Miners regard a permit as inviolate and irrevocable. When the Minnesota DNR reviewed the tailings dam permit it issued to PolyMet after the Vale dam collapsed in Brazil, PolyMet objected and said that the permit was irrevocable, like a property right. The DNR said, no, that’s not right, but you can see where miners are coming from.
And by the way, the DNR reaffirmed the permit of a tailings dam type that has failed not once, but spectacularly three times in the last handful of years, twice in Brazil and once in Canada.
But a water discharge permit like the one issued to PolyMet is virtually written in stone; they never get made stronger, only weaker. And significantly, if a permit, improvidently weak or corruptly made is issued, the public cannot sue for pollution, regardless of how bad it is, because the miner can defend by saying, “We’re in compliance with the permit.” That is exactly what happened with the Flambeau mine near Ladysmith, Wisconsin.
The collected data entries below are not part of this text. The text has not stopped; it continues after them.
/-- The event selectors that count the source (Table 13.2). -/
def countSource (src : Nat) (s : State) : State :=
  if src < 0x40 then countDev src 1 s
  else if src < 0x140 then countLine (Fin.ofNat 8 ((src - 0x40) / 0x20)) ((src - 0x40) % 0x20) 1 s
  else if src < 0x1C0 then countHost (Fin.ofNat 16 ((src - 0x140) / 8)) ((src - 0x140) % 8) 1 s
  else countDev (src - 0x180) 1 s

/-- An event joins a share of a SUMMARY (Table 8.9). -/
def Summary.note (src cls idx : Nat) (t : CTime) (o : Summary) : Summary :=
    let o := if cls = 0 then { o with info := 1 } else if cls = 1 then { o with warn := 1 } else { o with fault := 1 }
    let first := cls != 0 && (!o.firstValid || (cls == 2 && !o.firstFault))
    if first then { o with firstValid := true, firstFault := cls == 2, firstIdx := idx, firstSrc := src
                           firstTime := BitVec.ofNat 32 t.toNat } else o

/-- The device's own share of the next SUMMARY, and of the chanter's own summary. -/
def noteOwn (src cls : Nat) (s : State) : State :=
  let t := now s
  modCad (fun c => { c with own := { up := c.own.up.note src cls c.idx t, root := c.own.root.note src cls c.idx t } }) s

/-- Raises an event: counted, noted for the summary, latched with its first occurrence's time and payload or counted into its
latch, and logged (R29, R465, R471). -/
def raise (src : Nat) (p : Word) (s : State) : State :=
  match evtClass src with
  | none => s
  | some cls =>
    let s := noteOwn src cls (countSource src s)
    if masked s src then
      let due := match assocGet s.evt.logRate src with
        | some t => decide (t + oneSecond ≤ s.clk)
        | none => true
      if due then
        let s := logEvent src true p s
        { s with evt := { s.evt with logRate := assocSet s.evt.logRate src s.clk } }
      else s
    else if s.evt.latches.any (fun l => l.src == src) then
      { s with evt := { s.evt with latches := s.evt.latches.map fun l =>
          if l.src = src then { l with count := satU 16 (l.count + 1) } else l } }
    else
      let l : Latch := { src := src, count := 1, payload := p, time := now s, route := routeOf s src }
      logEvent src false p { s with evt := { s.evt with latches := s.evt.latches ++ [l] } }

/-- Raises a source limited to once per second per instance. -/
def raiseLimited (src inst : Nat) (p : Word) (s : State) : State :=
  let due := match s.evt.rate.find? (fun e => e.1 == src && e.2.1 == inst) with
    | some e => decide (e.2.2 + oneSecond ≤ s.clk)
    | none => true
  if due then
    let s := { s with evt := { s.evt with
      rate := (src, inst, s.clk) :: s.evt.rate.filter fun e => !(e.1 == src && e.2.1 == inst) } }
    raise src p s
  else s

/-! ### Retained telemetry (R301, R303, R395, R396) -/

/-- The telemetry ring of a record type (Table 13.11); 0 for a type without a route. -/
def routeOfType (s : State) (typ : Nat) : Fin 8 :=
  if typ = 0 ∨ typ > 8 then 0 else Fin.ofNat 8 (bits (reg s 0x8070) (4 * (typ - 1)) 3)

/-- Units of the telemetry share, 3 MiB of 64-byte units (R395). -/
def tlmShare : Nat := 49152

def tlmUnits (l : List TlmRec) : Nat := l.foldl (fun a r => a + r.units) 0

/-- How many of the oldest records go so that the rest fits. -/
def tlmExcess : List TlmRec → Nat
  | [] => 0
  | r :: t => if tlmUnits (r :: t) ≤ tlmShare then 0 else 1 + tlmExcess t

/-- Discards the oldest records while the share is over-full, and says so (R303). -/
def tlmTrim (s : State) : State :=
  let k := tlmExcess s.tlm.recs
  if k = 0 then s
  else
    let ring := match s.tlm.recs.head? with
      | some r => match r.ring with | some x => x.val | none => (routeOfType s r.typ).val
      | none => 0
    raise 0x027 (pay2 ring (satU 16 k)) { s with tlm := { s.tlm with recs := s.tlm.recs.drop k } }

/-- Forms a record: it takes the next RECORD_ID of its routed ring when that ring is enabled, and waits otherwise. With PD_10
off it is discarded (R395). The second component is its RECORD_ID. -/
def tlmForm (typ units : Nat) (more : Bool) (frag : Nat) (origin : BitVec 16) (time : CTime) (body : List Byte) (s : State) :
    State × Nat :=
  let r := routeOfType s typ
  if !domOn s 10 then (raise 0x027 (pay2 r.val 1) s, 0)
  else
    let en := ringEn s (.tlm r)
    let id := (getRing s (.tlm r)).formed
    let x : TlmRec := { typ := typ, units := units, more := more, frag := frag, origin := origin, time := time, body := body
                        ring := if en then some r else none, id := if en then id else 0, refetch := false, due := true }
    let s := { s with tlm := { s.tlm with recs := s.tlm.recs ++ [x] } }
    let s := if en then modRing (.tlm r) (fun g => { g with formed := g.formed + 1 }) s else s
    (tlmTrim s, id)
The permit shield is the miner’s friend. As I have observed before: if you have the right regulators, they are you defenders, not your regulators.
This is why the actions of Stine, Lotthammer, Stepp, and Thiede, undoubtedly in concert with representatives of PolyMet, are so odious and corrupt. I called it “slipping a mickey,” because that is exactly what it is.
It is stunningly irresponsible for Governor Walz to tell MinnPost’s Walker Orenstein that, “I think we can do this right,” and that, “The water permit was not compromised.”
Holy s**t, who does he think he’s fooling?